In this study, GC tumor samples revealed that both miR-141 and MEG3 were down-regulated compared with matched nonmalignant tissues. We hypothesized that reduced miR-141 expression could potentially represent a mechanism for the silencing of MEG3 through the modulation of E2F3 activity. We therefore sought to examine the aspects of the molecular functions of miR-141 and MEG3 in GC cell models.

Materials and Methods

Human Tissue Specimens

Seventy-five GC samples and 75 histological normal gastritis tissues were obtained from patients who were admitted to the Department of Gastroenterology of Nanjing Medical University between May 2013 and March 2014. Tumor tissues and gastritis tissues that were at least 1.5 cm distal to the tumor margins were snap-frozen in liquid nitrogen and then stored at −80 °C until use. All of the freshly frozen blocks of surgical samples were carefully dissected by the pathologists using H&E-stained sections as a template to identify areas containing at least 70 % tumor or normal cells. The study was approved by the Institutional Ethics Committee of Nanjing Medical University. The experiments were undertaken with the understanding of Declaration of Helsinki, and written consent was obtained from each patient.

RNA Isolation and Quantitative Reverse Transcription PCR (qRT-PCR)

Total RNA was isolated from tumor and normal tissue samples by using TRIzol reagent (Takara, Japan) according to the manufacturer’s instructions. The expression of miR-141 was determined by quantitative stem-loop reverse transcription qRT-PCR. Primers for qRT-PCR of miR-141, MEG3, E2F3, U6 (internal control for miRNA), and β-actin (internal control for lncRNAs) are listed in Supplementary Table 1. Quantitative PCR was conducted at 95 °C for 10 min followed by 40 cycles of 95 °C for 15 s and 60 °C for 60 s in an ABI StepOne real-time PCR system. The relative expression levels of miR-141 and MEG3 were calculated with \( 2^{{ - \varDelta \varDelta C_{t} }} \) method. The data were presented as the fold change of miR-141 or MEG3 expression in tumor tissues compared with their adjacent nonmalignant tissues (T/N).
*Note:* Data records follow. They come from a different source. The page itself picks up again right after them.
-- ==== Sys2Proof/Machine/State.lean ====
section
/-! DEFINITION. The state of the FP-720, as plain data, and the state right after a power-on reset. -/

namespace Sys2Proof.Machine

/-- Every reason a step can stop with a fault: none. The part stops for nothing; its errors are replies, alarm points
and the carriage state FAULT, all of which are next states. -/
inductive Fault where
deriving DecidableEq, Repr

/-- Every reason a step can be refused. -/
inductive Refusal where
  /-- Raised by `exec` alone, for a command that has no meaning in the model; safe. No arm raises it. -/
  | notModelled (mnemonic : String)
deriving DecidableEq, Repr

/-- The state of the part: one record per block, the reset line and the power-on hold (R1), the link rate (R188), and
the queue of waiting commands, first in, first out. -/
structure State where
  held    : Bool
  rst     : Sampled
  rate    : Rate
  cmu     : Cmu
  drive   : Drive
  hbc     : Hbc
  osq     : Osq
  scv     : Scv
  rbs     : Rbs
  ebm     : Ebm
  pen     : Pen
  azm     : Azm
  msm     : Msm
  alt     : Alt
  cta     : Cta
  ports   : PerPort PortState
  pending : List Instr
deriving DecidableEq, Repr

/-- The part held in a power-on reset (R1): every block at its power-on value. The rate the ports run at before a
release samples the straps is log entry 3. -/
def State.reset : State where
  held := true
  rst := unsampled
  rate := .r115200
  cmu := cmuPowerOn
  drive := drivePowerOn
  hbc := hbcPowerOn
  osq := osqPowerOn
  scv := scvPowerOn
  rbs := rbsPowerOn
  ebm := ebmPowerOn
  pen := penPowerOn
  azm := azmPowerOn
  msm := msmPowerOn
  alt := altPowerOn
  cta := ctaPowerOn
  ports := ⟨portPowerOn, portPowerOn, portPowerOn⟩
  pending := []

end Sys2Proof.Machine
end

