/-- R51: the drift check. -/
def driftOk (tol : Nat) (old : Option (BitVec 16)) (new : BitVec 16) : Bool :=
  new != 0 && old.elim true (fun o => decide (((new.toNat : Int) - o.toNat).natAbs * 1024 ≤ tol * o.toNat))

/-- R51: one channel at COMMIT. -/
def commitChannel (s : State) (c : RefChan) : State :=
  match s.osq.candidates.get c with
  | none => s
  | some r =>
    if driftOk (s.rbs.common.drift.get c) (s.scv.refs.get c) r
    then (s.withScv { s.scv with refs := s.scv.refs.set c (some r) }).returnAlarm (ptStdDrift c)
    else s.activate (ptStdDrift c)

/-- R51: COMMIT. The channels are taken in the order BETA, IRW, CAL (log entry 10). -/
def commit (s : State) : State :=
  let s := allRefChans.foldl commitChannel s
  let s := s.withOsq { s.osq with
    step := .commit
    candidates := noCandidates
    scanCount := 0
    due := false
    requested := false
    overdue := false }
  mergeRenewal (s.returnAlarm ptOverdue)

/-- R52: the interlock is released: the step is IDLE, the pending plan is applied, the next motion taken. -/
def releaseInterlock (s : State) : State :=
  nextMove (applyPendingPlan (s.withOsq { s.osq with step := .idle }))

/-- R49, R50: the sequence in flight is the one the OSQ waits for. In REFERENCE it is not while the OSQ's own REFERENCE is
still held behind it (R35, log entry 8). -/
def osqWaits (s : State) : Bool := (s.osq.step == .reference && s.hbc.heldRef.isNone) || s.osq.step == .fetch

/-- R49, R50: the HBC reports that nothing more of the standardization's heads will come. -/
def headStepsDone (s : State) : State := if osqWaits s then releaseInterlock (commit s) else s

/-- The phase of a channel for which the REFERENCE phase is over. -/
def phaseOver (e : Option SeqEntry) : Bool := e.elim true (fun x => x.phase == .doneSeen || x.phase == .finished)

/-- R49, R50: the OSQ asks for every channel whose outcome was DONE. -/
def askDone (e : SeqEntry) : SeqEntry := { e with asked := e.outcome == some .done }

/-- R37, R49: the OSQ takes the report that the REFERENCE phase is complete. With a channel DONE it enters FETCH. -/
def takeReport (q : Sequence) (s : State) : State :=
  let es := q.entries.map (Option.map askDone)
  let s := s.withHbc { s.hbc with seq := some { q with reported := true, entries := es } }
  if es.any (fun e => e.elim false SeqEntry.asked) then s.withOsq { s.osq with step := .fetch } else s

/-- R37, R39: the report that the REFERENCE phase is complete. An OSQ that does not wait for the sequence abandons it (log
entry 8). -/
def reportPhase (s : State) : State :=
  match s.hbc.seq with
  | none => s
  | some q =>
    if !q.abandoned && !q.reported && q.entries.all phaseOver then
      if osqWaits s then takeReport q s else s.withHbc (abandonSeq s.hbc)
    else s

/-- R39: a sequence whose every channel is FINISHED ends; one that was not abandoned ends the head steps of the
standardization. -/
def endSequence (s : State) : State :=
  match s.hbc.seq with
  | none => s
  | some q =>
    if q.ended then
      let s := s.withHbc { s.hbc with seq := none }
      if q.abandoned then s else headStepsDone s
    else s

/-! ### The slot examination as a whole -/

/-- R28, R34: the slot of an OFF channel: nothing is examined, and the record shows it OFF and missing. -/
def passSlot (ch : Channel) (s : State) : State :=
  s.withHbc { s.hbc with slot := slotOf ch, record := s.hbc.record.set ch (some ⟨.off, none⟩) }

/-- An examined slot: the head, its alarm point, the value handed over, the head-ready event, the reports. HEAD ABSENT moves
before the alarm points of a COMMIT in the same slot (R33, R39, R51; log entry 10). -/
def examinedSlot (ch : Channel) (w : Option UplinkWord) (s : State) : State :=
  let x := examineSlot s.hbc ch w
  let was := (s.hbc.heads.get ch).state
  let s := absentAlarm ch was x.head.state (s.withHbc (applyExam s.hbc ch w x))
  let s := handValue ch x.value s
  let s := if x.readied then headReadyEvent ch s else s
  (endSequence (reportPhase s)).settleDrive

/-- The slots of a cycle pass in order (R25): a slot already passed is not examined again. -/
def slotOpen (ch : Channel) (s : State) : Bool := decide (s.hbc.slot < slotOf ch)

/-- The examination of the slot of a channel. The slots between a controller restart and its RESET are examined like any
other (R43; log entry 32). -/
def uplinkSlot (ch : Channel) (w : Option UplinkWord) (s : State) : State :=
  if !slotOpen ch s then s
  else if (s.hbc.heads.get ch).state = .off then passSlot ch s
  else examinedSlot ch w s

/-- The examination takes the head into ABSENT with a cause. -/
def slotLoses (cause : AbsentCause) (ch : Channel) (w : Option UplinkWord) (s : State) : Bool :=
  let x := examineSlot s.hbc ch w
  (s.hbc.heads.get ch).state != .absent && (s.hbc.heads.get ch).state != .off &&
  x.head.state == .absent && x.head.cause == cause

/-- The examination in which a head is lost for a cause. -/
def losingSlot (cause : AbsentCause) (ch : Channel) (w : Option UplinkWord) (s : State) : State :=
  if slotLoses cause ch w s then uplinkSlot ch w s else s

/-! ### The start of a cycle (R26) -/

/-- R30: one channel under the change of the applied mask. A head that goes OFF has missing run 0 (R28), and good count 0,
which no rule gives (log entry 16). -/
def maskHead (old new : Bool) (hd : Head) : Head :=
  if new && !old then { headProbing with cause := hd.cause }
  else if old && !new then { headOff with cause := hd.cause }
  else hd

/-- R30: a disabled channel is taken out of the sequence in flight. -/
def maskEntry (h : Hbc) (new : PerChan Bool) (s : Option Sequence) (c : RefChan) : Option Sequence :=
  if h.mask.get c.chan && !new.get c.chan then s.map (fun q => { q with entries := q.entries.set c none }) else s

def mapChan (f : Channel → Head) : PerChan Head := ⟨f .edge, f .beta, f .irw, f .cal, f .temp⟩

/-- R33: HEAD ABSENT is returned for every head that leaves ABSENT between two records of the heads. -/
def returnAbsents (was : PerChan Head) (s : State) : State :=
  allChannels.foldl (fun s ch => absentAlarm ch (was.get ch).state (s.hbc.heads.get ch).state s) s

/-- R45: the mask enables a channel of BETA, IRW and CAL whose reference is unset. -/
def enablesUnset (old new : PerChan Bool) (refs : PerRef (Option (BitVec 16))) : Bool :=
  allRefChans.any (fun c => !old.get c.chan && new.get c.chan && (refs.get c).isNone)

/-- R30: the common bank's mask becomes the applied mask. HEAD ABSENT is returned before a COMMIT in the same event moves its
own points (log entry 10). -/
def applyMask (s : State) : State :=
  let h := s.hbc
  let new := s.rbs.common.mask
  if new = h.mask then s
  else
    let s := s.withHbc { h with
      mask := new
      heads := mapChan (fun ch => maskHead (h.mask.get ch) (new.get ch) (h.heads.get ch))
      seq := allRefChans.foldl (maskEntry h new) h.seq }
    let s := returnAbsents h.heads s
    let s := if enablesUnset h.mask new s.scv.refs then unsetEvent s else s
    endSequence (reportPhase s)

/-- R42: the RESET on the heads. -/
def resetHead (enabled : Bool) (hd : Head) : Head := if enabled then { headProbing with cause := hd.cause } else hd

/-- R55: the head steps are aborted by a RESET. The interlock is released: the pending plan is applied, and the
standardization is taken again at once, or the next motion. -/
def resetHeadSteps (s : State) : State :=
  let s := applyPendingPlan (resetOsqStep s)
  if osqTakes s then retakeStd s else nextMove s

/-- R42, R55: a pending RESET is applied. -/
def applyReset (s : State) : State :=
  let h := s.hbc
  let s := s.withHbc { h with
    heads := mapChan (fun ch => resetHead (h.mask.get ch) (h.heads.get ch))
    seq := none
    heldRef := none
    resetPending := false
    downlink := .reset }
  let s := returnAbsents h.heads s
  if s.osq.step = .reference ∨ s.osq.step = .fetch then resetHeadSteps s else s

/-- R35: the named channels whose heads are READY. -/
def addressedSet (h : Hbc) (named : PerRef Bool) : PerRef Bool :=
  let f (c : RefChan) : Bool := named.get c && (h.heads.get c.chan).state == .ready
  ⟨f .beta, f .irw, f .cal⟩

def freshEntry (addressed : Bool) : Option SeqEntry :=
  if addressed then some ⟨.awaitingAck, none, none, false⟩ else none

/-- R35: the held REFERENCE goes out, or the OSQ is told that no head is addressed (R49). -/
def sendReference (named : PerRef Bool) (s : State) : State :=
  let set := addressedSet s.hbc named
  if set.any id then
    s.withHbc { s.hbc with
      heldRef := none
      downlink := .reference set
      seq := some ⟨s.hbc.cycle, false, set.map freshEntry, false⟩ }
  else headStepsDone (s.withHbc { s.hbc with heldRef := none, downlink := .idle })

/-- R38: the lowest-slot channel asked for and still DONE SEEN. -/
def nextFetch (q : Sequence) : Option RefChan :=
  if q.abandoned then none
  else allRefChans.find? (fun c => (q.entries.get c).elim false (fun e => e.asked && e.phase == .doneSeen))

/-- R38: its FETCH goes out. -/
def sendFetch (q : Sequence) (c : RefChan) (s : State) : State :=
  let e := (q.entries.get c).map (fun e => { e with phase := .awaitingStatus, fetchCycle := some s.hbc.cycle })
  s.withHbc { s.hbc with downlink := .fetch c, seq := some { q with entries := q.entries.set c e } }

/-- R27: the downlink command of a cycle without RESET. -/
def chooseDownlink (s : State) : State :=
  match s.hbc.seq, s.hbc.heldRef with
  | some q, _ =>
    match nextFetch q with
    | some c => sendFetch q c s
    | none => s.withHbc { s.hbc with downlink := .idle }
  | none, some named => sendReference named s
  | none, none => s.withHbc { s.hbc with downlink := .idle }

/-- R26.1, R26.2: the cycle is numbered and the snapshot taken. -/
def numberCycle (s : State) : State :=
  s.withHbc { s.hbc with
    cycle := s.hbc.cycle + 1
    slot := 0
    record := ⟨none, none, none, none, none⟩
    snapshot := ⟨s.cmu.position, s.cmu.state, s.cmu.direction⟩ }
Cell Cultures and Transfection

An immortalized human gastric epithelial cell line GES-1 was cultured in RPMI 1640 (Gibico) medium supplemented with 15 % fetal bovine serum (FBS), as described previously. The human GC cell lines MKN45 and 7901 and embryonic kidney cell HEK-293T were cultured in RPMI-1640 (Hyclone, USA). MiRNAs were transfected at a working concentration of 100 nmol/L using Lipofectamine 2000 reagent (Invitrogen, USA). The miR-141 mimic, a nonspecific miR control, miR-141 inhibitor, a nonspecific miR inhibitor control, pcDNA-E2F3, and pcDNA control were all purchased or generated from GenePharma (Shanghai, China).

MiRNA Target Validation

E2F3 was identified as miR-141 target in TargetScan. 3′UTR (untranslated regions) was amplified by PCR and cloned downstream of the firefly luciferase gene in pGL3 vector (Promega). The vector was named wild-type (wt) 3′UTR. Site-directed mutagenesis of the miR-141 binding site in E2F3 3′UTR was generated by Invitrogen, which is named mutant (mt) 3′UTR. For reporter assays, wt or mt 3′UTR vector and the control vector pRL-CMV (Renilla luciferase, Promega) were co-transfected. Luciferase activity was measured 36 h after transfection using the Dual-Luciferase Reporter Assay System (Promega).

Western Blot Analysis

Cells were lysed in RIPA lysis buffer and extracted proteins. They were subjected to 10 % SDS-polyacrylamide gel electrophoresis and transferred to polyvinylidene difluoride membrane (Millipore). Membranes were incubated with primary antibodies at 4 °C overnight and washed extensively, followed by incubation with horseradish peroxidase-conjugated second antibodies at room temperature for 1 h and detected with the ECL kit (Thermo). The primary antibodies against E2F3 (Cell Signaling Technology) and β-actin (Cell Signaling Technology) were diluted 1:1000. To quantify the bands obtained through Western blot analysis, we applied ImageJ software-based analysis. The background was subtracted, and the signals of the detected bands were normalized to the amount of loading control β-actin band.

Cell Proliferation Assays

The effects of miR-141 and MEG3 over-expression on SGC-7901 and MKN45 cells proliferation were assessed using the Cell Counting Kit-8 (CCK-8, Dojindo, Kumamoto, Japan). Briefly, the cells were seeded into 96-well plates (2 × 103 cells/well). After transfection, CCK-8 (10 µL) was added to each well at various time points and incubated at 37 °C for 3 h. The absorbance at 450 nm was measured using a microplate spectrophotometer (Bio-Tek Instruments Inc., Winooski, VT, USA).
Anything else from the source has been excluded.